馮月得知表叔出事,心裏五味雜陳,一夜未眠,快天亮時,才迷迷糊糊的睡去。
屋外母親清除院內積雪,鐵鍬與地面發出刺耳的嘶嘶聲,把馮月從睡夢中驚醒過來。
雪停了,馮月簡單喫點飯,試着發動車子回去。
三三兩兩的車輛,在結冰的路面上,小心的爬行。路上,有輛車滑進路邊溝裏,司機已經從車內爬出來,沒有事,救援車停在旁邊,正琢磨着怎樣施救。馮月更加的小心,兩眼瞪的溜圓,緊緊的盯視着前方,緩緩的行走着,不敢剎車,從遠處看,就如蟲子在蠕動。
本來半個小時的路程,馮月花了接近兩個小時纔到公司門口。
馮月把車停好後,趕緊到屋裏,把空調打開,暖和一下。
馮月剛端起杯子,手微微顫抖,杯中的熱水漾起一圈圈細膩的漣漪。

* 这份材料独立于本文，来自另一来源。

theorem test_rz_B11 :
    gives (step (start 0x0100 [0xC8] fun s => { s with sp := 0x23FE, flags := { s.flags with z := true }, mem := ((s.mem.write 0x23FE 0x13).write 0x23FF 0x00) }))
      (fun t => decide (t.sp = 0x2400 ∧ t.pc = 0x0013 ∧ t.flags = ⟨true, false, false, false⟩ ∧ t.report = .continuing 11)) = true := by
  decide

theorem test_rst_B12 :
    gives (step (start 0x1234 [0xD7] id))
      (fun t => decide (t.sp = 0x23FE ∧ t.mem.read 0x23FE = 0x35 ∧ t.mem.read 0x23FF = 0x12 ∧ t.pc = 0x0010 ∧ t.flags = ⟨false, false, false, false⟩ ∧ t.report = .continuing 11)) = true := by
  decide

theorem test_rst_F4 :
    faults (step (start 0x0100 [0xCF] fun s => { s with sp := 0x0000 }))
      (fun f => match f with | .stackUnderflow sp _ => decide (sp = 0x0000) | _ => false) = true := by
  decide

/-! The conditional instructions without a vector of their own: the table of 44 R220, R223, R225, R227. -/

theorem test_rnz_taken :
    gives (step (start 0x0100 [0xC0] fun s => { s with flags := ⟨false, false, false, false⟩, mem := s.mem.write 0x2400 0x13 }))
      (fun t => decide (t.pc = 0x0013 ∧ t.sp = 0x2402 ∧ t.report = .continuing 11)) = true := by
  decide

theorem test_jz_taken :
    gives (step (start 0x0100 [0xCA, 0x34, 0x12] fun s => { s with flags := ⟨true, false, false, false⟩ }))
      (fun t => decide (t.pc = 0x1234 ∧ t.report = .continuing 10)) = true := by
  decide

theorem test_cz_taken :
    gives (step (start 0x0100 [0xCC, 0x34, 0x12] fun s => { s with flags := ⟨true, false, false, false⟩ }))
      (fun t => decide (t.pc = 0x1234 ∧ t.sp = 0x23FE ∧ t.mem.read 0x23FE = 0x03 ∧ t.report = .continuing 17)) = true := by
  decide

theorem test_jnc_not_taken :
    gives (step (start 0x0100 [0xD2, 0x34, 0x12] fun s => { s with flags := ⟨false, false, false, true⟩ }))
      (fun t => decide (t.pc = 0x0103 ∧ t.report = .continuing 10)) = true := by
  decide

theorem test_cnc_not_taken :
    gives (step (start 0x0100 [0xD4, 0x34, 0x12] fun s => { s with flags := ⟨false, false, false, true⟩ }))
      (fun t => decide (t.pc = 0x0103 ∧ t.sp = 0x2400 ∧ t.report = .continuing 11)) = true := by
  decide

theorem test_rnc_not_taken :
    gives (step (start 0x0100 [0xD0] fun s => { s with flags := ⟨false, false, false, true⟩, mem := s.mem.write 0x2400 0x13 }))
      (fun t => decide (t.pc = 0x0101 ∧ t.sp = 0x2400 ∧ t.report = .continuing 5)) = true := by
  decide

theorem test_jc_taken :
    gives (step (start 0x0100 [0xDA, 0x34, 0x12] fun s => { s with flags := ⟨false, false, false, true⟩ }))
      (fun t => decide (t.pc = 0x1234 ∧ t.report = .continuing 10)) = true := by
  decide

theorem test_rc_taken :
    gives (step (start 0x0100 [0xD8] fun s => { s with flags := ⟨false, false, false, true⟩, mem := s.mem.write 0x2400 0x13 }))
      (fun t => decide (t.pc = 0x0013 ∧ t.sp = 0x2402 ∧ t.report = .continuing 11)) = true := by
  decide

theorem test_jpo_not_taken :
    gives (step (start 0x0100 [0xE2, 0x34, 0x12] fun s => { s with flags := ⟨false, false, true, false⟩ }))
      (fun t => decide (t.pc = 0x0103 ∧ t.report = .continuing 10)) = true := by
  decide

theorem test_cpo_taken :
    gives (step (start 0x0100 [0xE4, 0x34, 0x12] fun s => { s with flags := ⟨false, false, false, false⟩ }))
      (fun t => decide (t.pc = 0x1234 ∧ t.sp = 0x23FE ∧ t.mem.read 0x23FE = 0x03 ∧ t.report = .continuing 17)) = true := by
  decide

theorem test_rpo_not_taken :
    gives (step (start 0x0100 [0xE0] fun s => { s with flags := ⟨false, false, true, false⟩, mem := s.mem.write 0x2400 0x13 }))
      (fun t => decide (t.pc = 0x0101 ∧ t.sp = 0x2400 ∧ t.report = .continuing 5)) = true := by
  decide

theorem test_cpe_not_taken :
    gives (step (start 0x0100 [0xEC, 0x34, 0x12] fun s => { s with flags := ⟨false, false, false, false⟩ }))
      (fun t => decide (t.pc = 0x0103 ∧ t.sp = 0x2400 ∧ t.report = .continuing 11)) = true := by
  decide

theorem test_rpe_taken :
    gives (step (start 0x0100 [0xE8] fun s => { s with flags := ⟨false, false, true, false⟩, mem := s.mem.write 0x2400 0x13 }))
      (fun t => decide (t.pc = 0x0013 ∧ t.sp = 0x2402 ∧ t.report = .continuing 11)) = true := by
  decide

theorem test_jp_taken :
    gives (step (start 0x0100 [0xF2, 0x34, 0x12] fun s => { s with flags := ⟨false, false, false, false⟩ }))
      (fun t => decide (t.pc = 0x1234 ∧ t.report = .continuing 10)) = true := by
  decide

theorem test_cp_taken :
    gives (step (start 0x0100 [0xF4, 0x34, 0x12] fun s => { s with flags := ⟨false, false, false, false⟩ }))
      (fun t => decide (t.pc = 0x1234 ∧ t.sp = 0x23FE ∧ t.mem.read 0x23FE = 0x03 ∧ t.report = .continuing 17)) = true := by
  decide

theorem test_rp_not_taken :
    gives (step (start 0x0100 [0xF0] fun s => { s with flags := ⟨false, true, false, false⟩, mem := s.mem.write 0x2400 0x13 }))
      (fun t => decide (t.pc = 0x0101 ∧ t.sp = 0x2400 ∧ t.report = .continuing 5)) = true := by
  decide

theorem test_cm_not_taken :
    gives (step (start 0x0100 [0xFC, 0x34, 0x12] fun s => { s with flags := ⟨false, false, false, false⟩ }))
      (fun t => decide (t.pc = 0x0103 ∧ t.sp = 0x2400 ∧ t.report = .continuing 11)) = true := by
  decide

theorem test_rm_taken :
    gives (step (start 0x0100 [0xF8] fun s => { s with flags := ⟨false, true, false, false⟩, mem := s.mem.write 0x2400 0x13 }))
      (fun t => decide (t.pc = 0x0013 ∧ t.sp = 0x2402 ∧ t.report = .continuing 11)) = true := by
  decide

/-! ### The stack (2.6, 2.9) -/

theorem test_push_K2 :
    gives (step (start 0x0100 [0xF5] fun s => { s with a := 0x1F, sp := 0x502A, flags := { s.flags with cy := true, z := true, p := true, s := false } }))
      (fun t => decide (t.sp = 0x5028 ∧ t.mem.read 0x5028 = 0x45 ∧ t.mem.read 0x5029 = 0x1F ∧ t.pc = 0x0101 ∧ t.flags = ⟨true, false, true, true⟩ ∧ t.report = .continuing 11)) = true := by
  decide

theorem test_push_F2 :
    faults (step (start 0x0100 [0xC5] fun s => { s with b := 0x12, c := 0x34, sp := 0x0001 }))
      (fun f => match f with | .stackUnderflow sp _ => decide (sp = 0x0000) | _ => false) = true := by
  decide

theorem test_pop_K5 :
    gives (step (start 0x0100 [0xF1] fun s => { s with sp := 0x2C00, mem := ((s.mem.write 0x2C00 0xC3).write 0x2C01 0xFF) }))
      (fun t => decide (t.a = 0xFF ∧ t.sp = 0x2C02 ∧ t.pc = 0x0101 ∧ t.flags = ⟨true, true, false, true⟩ ∧ t.report = .continuing 10)) = true := by
  decide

就在這時,門被輕輕卻堅決地推開,一行三人步入,爲首的是位面容嚴肅、眼神銳利的男子,身着筆挺的深色西裝,胸前掛着醒目的紀委徽章。馮月認識,是縣紀委常委李睿。
“馮月同志,請跟我們走一趟,關於王位東的案件,有些情況需要你協助覈實。”他的聲音不高,卻帶着不容忽視的威嚴,讓室內的溫度彷彿瞬間降了幾度。
馮月感覺大腦轟的一聲,手中的杯子差點滑落,腿不自覺的打顫。他曾經聽表叔說過,李睿辦案高名,手段多,一些複雜的疑難案件都由他來辦,近幾年一些局長、鎮黨委書記經過他處理的不下於10人次,因此具有“鐵碗”之稱。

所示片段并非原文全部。